Figure 9-2 illustrates a technique for laser vestibuloplasty in a patient requiring excision of an epulis and a vestibuloplasty. After administration of local anesthetic, the anterior vestibule is tensed by pulling the lower or upper lip outward. The laser is then used to create a supraperiosteal dissection.16 The tension maintained on the lip allows effortless establishment of an adequate plane of dissection. The tissue margin is then maintained in place with sutures or a stent. If desired, an autogenous or allogeneic soft tissue graft can be used to cover the denuded area. Immobilization of the graft is key to its survival, which can be accomplished with suturing or placement of a stent.17
FIGURE 9-2 • Vestibuloplasty with epulis excision. A, Preoperative view of maxillary ridge epulis fissuratum. B, Epulis excision with a CO2 laser in continuous-wave mode. Note residual muscle on the periosteum. The laser is used to incise the muscle attachments, allowing them to migrate vertically. As the muscle is being dissected superiorly, tension is being applied to the lip. C, Supraperiosteal dissection and vestibuloplasty completed. Note clean periosteum. D, Postoperative appearance at 10 days, with excellent vestibular depth and re-epithelialization.

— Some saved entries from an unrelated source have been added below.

-- ==== Sys2Proof/Syntax.lean ====
section
/-! DEFINITION. The abstract syntax: one constructor of `Instr` for every row of the opcode table. Rows with an encoding
carry the fields of their word format (spec 05 R96) and the words that follow them in their packet; rows without one are
the events of the device and of the outside, and carry the event's inputs. -/

namespace Sys2Proof

/-- An extension word (spec 05 Table 5-1, format X). -/
structure Ext where
  chain : Bool
  gn    : Bool
  mod3  : BitVec 3
  mod1  : BitVec 1
  imm16 : BitVec 16
  xop   : BitVec 4
  deriving DecidableEq, Repr

/-- What stands around an instruction word in its packet: its chain bit, its literal word and its extension (spec 05 R91). -/
structure Mods where
  chain : Bool := false
  lit   : Option W32 := none
  ext   : Option Ext := none
  deriving DecidableEq, Repr

/-- Formats V3 and M: destination (or data) field and two selectors (spec 05 Table 5-1). -/
structure V3 where
  d : BitVec 6
  a : BitVec 6
  b : BitVec 6
  g : BitVec 3
  deriving DecidableEq, Repr

/-- Formats V4 and E: three selectors (spec 05 Table 5-1). -/
structure V4 where
  a : BitVec 6
  b : BitVec 6
  c : BitVec 6
  g : BitVec 3
  deriving DecidableEq, Repr

/-- Format S (spec 05 Table 5-1). -/
structure FS where
  sd : BitVec 5
  sa : BitVec 5
  sb : BitVec 6
  sx : BitVec 5
  deriving DecidableEq, Repr

/-- Format B (spec 05 Table 5-1). -/
structure FB where
  gn  : BitVec 1
  g   : BitVec 3
  off : BitVec 17
  deriving DecidableEq, Repr

/-- The fields of BRS in place of those of format B (spec 05 Table 5-9). -/
structure FBrs where
  sa  : BitVec 5
  off : BitVec 15
  deriving DecidableEq, Repr

/-- Format Y (spec 05 Table 5-1). -/
structure FY where
  d : BitVec 6
  a : BitVec 6
  n : BitVec 9
  deriving DecidableEq, Repr

/-- The operations of an atomic in the order of the minor codes (spec 11 Table 11-3). -/
inductive AtomOp where
  | add | minS | maxS | minN | maxN | and | or | xor | exch | cas | fadd
  deriving DecidableEq, Repr

/-- An atomic carried over the fabric (spec 11 R235, 12 R246): operation, width in bytes, operand and compare value. -/
structure PeerAtomic where
  op      : AtomOp
  wide    : Bool
  operand : W64
  cmp     : W64
  deriving DecidableEq, Repr

/-- A byte of a write to a peer: its address at the home, its value, and the bits of it that are written (spec 12 R255, 18 R364). -/
structure PeerCell where
  addr : Nat
  val  : Byte
  mask : Byte
  deriving DecidableEq, Repr

/-- A request from a peer that arrives at this device as the home of a line; `poisoned` marks one whose data is poisoned
(spec 12 R245, R247, R263, 21 R420). -/
inductive PeerReq where
  | readShared (line : Nat)
  | readExclusive (line : Nat)
  | upgrade (line : Nat)
  | writeback (line : Nat) (data : List Byte)
  | evictNotice (line : Nat)
  | uncachedRead (addr : Nat) (n : Nat)
  | uncachedWrite (cells : List PeerCell)
  | atomic (addr : Nat) (op : PeerAtomic)
  | discard (line : Nat)
  | collective (ctag : W32) (rank : Nat) (kind : Byte) (nelem cctl : W32) (ranks : List (BitVec 12)) (elem : Nat) (data : List Byte)
  | poisoned (r : PeerReq)
  deriving DecidableEq, Repr

/-- What the home answers to a request of this device; `poisoned` marks an answer whose data is poisoned (spec 12 R245, R248,
21 R420). (DEDUCED, log 116.) -/
inductive PeerAnswer where
  | shared (data : List Byte)
  | exclusive (data : List Byte)
  | upgraded
  | done
  | old (v : W64)
  | bytes (data : List Byte)
  | remoteRange
  | poisoned (a : PeerAnswer)
  deriving DecidableEq, Repr

/-- Where a message arrives: the port, and the sequence number of the first flit that it brings; the key index its group was sealed
under; and whether its quarter of a header flit came with an earlier message (spec 12 R256, R259, R262). -/
structure Via where
  port   : BitVec 6
  seq    : W16
  key    : BitVec 1 := 0
  shared : Bool := false
  deriving DecidableEq, Repr

/-- What a message brings, and where it arrives. -/
structure Arrived (α : Type) where
  what : α
  via  : Via
  deriving DecidableEq, Repr

/-- Bytes that cross a link, and whether they are poisoned (spec 21 R420). -/
structure LinkData where
  bytes    : List Byte
  poisoned : Bool
  deriving DecidableEq, Repr

/-- Where an uncorrectable state error strikes (spec 21 R421). -/
inductive StateErr where
  | register (team group lane : Nat) (isQueue : Bool) (no : Nat)
  | core (team group : Nat)
  | accumulator (team tile : Nat)
  deriving DecidableEq, Repr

In patients not undergoing soft tissue grafting, postoperative discomfort is minimized and may be further reduced by initial, continuous wear of a soft-relined denture or a tissue-conditioned denture, although this is not mandatory. In patients with significant resorption of the mandible, the genioglossus and mylohyoid muscle attachments often preclude adequate extension of the lingual flange of the denture.18 In this case a floor-of-mouth lowering procedure can be performed to increase lingual vestibular height. This can be done with a laser as previously described, again using supraperiosteal dissection and either sutures or a stent to fix the lowered tissue in place. At least half the musculature attached to the genial tubercles should remain to ensure adequate function of the tongue and oropharyngeal muscles.